# Bosch COLT experience?



## tiredbones (Apr 9, 2007)

I've been thinking about getting one of these and I wondered what the expert's opinions are. I've read the reviews and come away with a fairly positive feeling based on the "Pro's" ratings. What consensus is there out there?


----------



## challagan (Feb 7, 2006)

I got that router for Christmas. It has gotten top reviews in most of the magazines. I have put it thru some paces and I like it a lot. I even built a little mini router table and mounted it to a plate. Works great just like it was made for it! I do'n't know that the VS is really necessary and you can save your self some bucks if you go with the regular version. 

Corey


----------



## Joe Lyddon (Sep 11, 2004)

tiredbones said:


> I've been thinking about getting one of these and I wondered what the expert's opinions are. I've read the reviews and come away with a fairly positive feeling based on the "Pro's" ratings. What consensus is there out there?



Hi Tired...

I just did a Search, at top of screen, for COLT and got 11 hits...
Try it, you might get what you're after...


----------



## Bob N (Oct 12, 2004)

No expert here, but that little router is on my short list of tools to have. I will be trading off my PC7310 for the Colt in the very near future. Corey has really enjoyed his and he knows his stuff. You can also check in with Pat Warner's web site to see what he says about it... now he is a real expert.

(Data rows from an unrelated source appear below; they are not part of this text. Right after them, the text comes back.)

-- ==== Sys2Proof/Laws/WithinLedger.lean ====
section
/-!
SUPPORT. What the operations of Machine/Ledger.lean leave alone.
-/

namespace Sys2Proof.Machine

open Sys2Proof

variable {rch : Reach} {s0 : State}

theorem ledger_within (s : State) (h : Within rch s0 s) (type : Nat) (unit : Nat) (index : Nat) (op : Nat) (payload : List Byte) [wage : May rch.age] : Within rch s0 (State.ledger s type unit index op payload) := by
  unfold State.ledger
  repeat' first
    | with_reducible assumption
    | (with_reducible apply Within.ite <;> intro _)
    | with_reducible exact Within.lit_age
    | extract_lets
    | split
    | with_reducible refine Within.lit_age ?_

theorem retire_within (s : State) (h : Within rch s0 s) (m : Stack) (page : Nat) (why : Nat) (post : Bool) [wage : May rch.age] : Within rch s0 (State.retire s m page why post) := by
  unfold State.retire
  extract_lets k s1 s2
  have h1 : Within rch s0 s1 := h.updStack _ _
  clear_value s1
  have h2 : Within rch s0 s2 := Within.ite (fun _ => h1) fun _ => ledger_within _ h1 _ _ _ _ _
  clear_value s2
  split
  · exact h
  · split
    · exact postErr_within _ h2 _
    · exact h2

theorem confirmRetire_within (s : State) (h : Within rch s0 s) (m : Stack) [wage : May rch.age] : Within rch s0 (State.confirmRetire s m) := by
  unfold State.confirmRetire
  repeat' first
    | with_reducible assumption
    | with_reducible apply retire_within
    | with_reducible refine Within.foldl _ ?_ _ fun _ _ _ => ?_

theorem execRetireConfirm_within (s : State) (h : Within rch s0 s) (m : Stack) [wage : May rch.age] : WithinOut rch s0 (execRetireConfirm m s) := by
  unfold execRetireConfirm
  repeat' first
    | with_reducible assumption
    | (with_reducible apply Within.ite <;> intro _)
    | with_reducible apply Within.next
    | with_reducible apply confirmRetire_within
    | split

end Sys2Proof.Machine
end

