theorem execPartitionResetComplete_within (s : State) (h : Within rch s0 s) (q : Part) [wrcv : May rch.rcv] : WithinOut rch s0 (execPartitionResetComplete q s) := by
  unfold execPartitionResetComplete
  repeat' first
    | with_reducible assumption
    | (with_reducible apply Within.ite <;> intro _)
    | with_reducible apply Within.next
    | with_reducible apply Within.updEng
    | with_reducible apply Within.updPart
    | with_reducible refine Within.foldl _ ?_ _ fun _ _ _ => ?_
    | with_reducible exact Within.lit_rcv
    | extract_lets
    | split
    | with_reducible refine Within.lit_rcv ?_

theorem execModuleReset_within (s : State) (h : Within rch s0 s) (cause : BitVec 8) [wctxs : May rch.ctxs] [wrcv : May rch.rcv] [wpwr : May rch.pwr] [wboot : May rch.boot] [wsec : May rch.sec] [wage : May rch.age] [wdbg : May rch.dbg] : WithinOut rch s0 (execModuleReset cause s) := by
  unfold execModuleReset
  repeat' first
    | with_reducible assumption
    | with_reducible apply Within.next
    | with_reducible apply resetModule_within
    | with_reducible exact Within.lit_ctxs_rcv_pwr_boot_sec_age_dbg
    | with_reducible refine Within.lit_ctxs_rcv_pwr_boot_sec_age_dbg ?_
    | extract_lets

theorem execPowerCycleRequest_within (s : State) (h : Within rch s0 s) (cause : BitVec 8) [wctxs : May rch.ctxs] [wrcv : May rch.rcv] [wpwr : May rch.pwr] [wboot : May rch.boot] [wage : May rch.age] [wdbg : May rch.dbg] : WithinOut rch s0 (execPowerCycleRequest cause s) := by
  unfold execPowerCycleRequest
  repeat' first
    | with_reducible assumption
    | with_reducible apply Within.next
    | with_reducible apply requestCycle_within
    | with_reducible exact Within.lit_ctxs_rcv_pwr_boot_age_dbg
    | with_reducible refine Within.lit_ctxs_rcv_pwr_boot_age_dbg ?_
    | extract_lets

theorem execPowerCycleRepeat_within (s : State) (h : Within rch s0 s) : WithinOut rch s0 (execPowerCycleRepeat s) := by
  unfold execPowerCycleRepeat
  repeat' first
    | with_reducible assumption
    | (with_reducible apply Within.ite <;> intro _)
    | with_reducible apply Within.next
    | with_reducible apply Within.emit
    | split

theorem execDeadlineMissed_within (s : State) (h : Within rch s0 s) (r : MissedReset) [wctxs : May rch.ctxs] [wrcv : May rch.rcv] [wpwr : May rch.pwr] [wboot : May rch.boot] [wsec : May rch.sec] [wage : May rch.age] [wdbg : May rch.dbg] : WithinOut rch s0 (execDeadlineMissed r s) := by
  unfold execDeadlineMissed
  repeat' first
    | with_reducible assumption
    | (with_reducible apply Within.ite <;> intro _)
    | with_reducible apply Within.next
    | with_reducible apply resetPartition_within
    | with_reducible apply resetModule_within
    | with_reducible apply requestCycle_within
    | with_reducible apply resetEngine_within
    | with_reducible refine Within.foldl _ ?_ _ fun _ _ _ => ?_
    | with_reducible exact Within.lit_ctxs_rcv_pwr_boot_sec_age_dbg
    | extract_lets
    | split
    | with_reducible refine Within.lit_ctxs_rcv_pwr_boot_sec_age_dbg ?_

theorem execFenceRelease_within (s : State) (h : Within rch s0 s) (mask : W64) [wrcv : May rch.rcv] : WithinOut rch s0 (execFenceRelease mask s) := by
  unfold execFenceRelease
  repeat' first
    | with_reducible assumption
    | (with_reducible apply Within.ite <;> intro _)
    | with_reducible apply Within.next
    | with_reducible apply free_within
    | with_reducible refine Within.foldl _ ?_ _ fun _ _ _ => ?_
    | with_reducible exact Within.lit_rcv
    | with_reducible refine Within.pair (by with_reducible assumption) ?_
    | extract_lets
    | split
    | with_reducible refine Within.lit_rcv ?_

theorem execPartFenceRelease_within (s : State) (h : Within rch s0 s) (mask : BitVec 8) [wrcv : May rch.rcv] : WithinOut rch s0 (execPartFenceRelease mask s) := by
  unfold execPartFenceRelease
  repeat' first
    | with_reducible assumption
    | (with_reducible apply Within.ite <;> intro _)
    | with_reducible apply Within.next
    | with_reducible exact Within.lit_rcv
    | split
    | with_reducible refine Within.lit_rcv ?_

theorem takeSw_within (s : State) (h : Within rch s0 s) (level : Nat) (target : Nat) [wrcv : May rch.rcv] : Within rch s0 (State.takeSw s level target) := by
  unfold State.takeSw
  repeat' first
    | with_reducible assumption
    | (with_reducible apply Within.ite <;> intro _)
    | with_reducible exact Within.lit_rcv
    | split
    | with_reducible refine Within.lit_rcv ?_

theorem sw_within (s : State) (h : Within rch s0 s) [wrcv : May rch.rcv] : Within rch s0 (State.sw s) := by
  unfold State.sw
  repeat' first
    | with_reducible assumption
    | with_reducible exact Within.lit_rcv
    | with_reducible refine Within.lit_rcv ?_

theorem execSwresetEngine_within (s : State) (h : Within rch s0 s) (e : Eng) [wrcv : May rch.rcv] [wage : May rch.age] [wdbg : May rch.dbg] : WithinOut rch s0 (execSwresetEngine e s) := by
  unfold execSwresetEngine
  repeat' first
    | with_reducible assumption
    | with_reducible apply Within.next
    | with_reducible apply takeSw_within
    | with_reducible apply sw_within
    | with_reducible apply resetEngine_within
    | with_reducible exact Within.lit_rcv_age_dbg
    | with_reducible refine Within.lit_rcv_age_dbg ?_

theorem execSwresetPartition_within (s : State) (h : Within rch s0 s) (q : Part) [wrcv : May rch.rcv] [wage : May rch.age] [wdbg : May rch.dbg] : WithinOut rch s0 (execSwresetPartition q s) := by
  unfold execSwresetPartition
  repeat' first
    | with_reducible assumption
    | with_reducible apply Within.next
    | with_reducible apply takeSw_within
    | with_reducible apply resetPartition_within
    | with_reducible apply sw_within
    | with_reducible exact Within.lit_rcv_age_dbg
    | with_reducible refine Within.lit_rcv_age_dbg ?_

http://www.patwarner.com/pr20_subbase.html


----------



## challagan (Feb 7, 2006)

I share Pat Warner's thoughts that the VS really isn't necessary. I also experienced the same vibration at max RPM but when backed off just a tick it goes away. Hope this helps.

Corey


----------



## Dr.Zook (Sep 10, 2004)

Welcome to the forums tiredbones.


----------



## Woodnut65 (Oct 11, 2004)

Hi tired bones. I have looked at the new trim routers, the bosch colt looks like a winner. Great write ups in the evaluations from the various magazines test results. 
I have PC 310 and a couple others. If I was in the market for a new trimmer that's the one I would buy. Woodnut65 PS how does your guide bushing fit the adapter??


----------



## bobj3 (Jan 17, 2006)

Hi tiredbones

I'm not a expert on the Colt yet but I don't have many,many routers and I just got one  (Colt) I was amaze would this little 1 hp can do,,,I gave the little Colt a real work out Thur. I did put it on a small router table with a PC base plate so I could use the PC brass guides then I said ok you did a good job with the small bits lets see what you can do Colt ,then I made one base plate so it could take on 1 1/2" bits and it took them on like a 2HP router and with the VS control, that's a nice touch.. 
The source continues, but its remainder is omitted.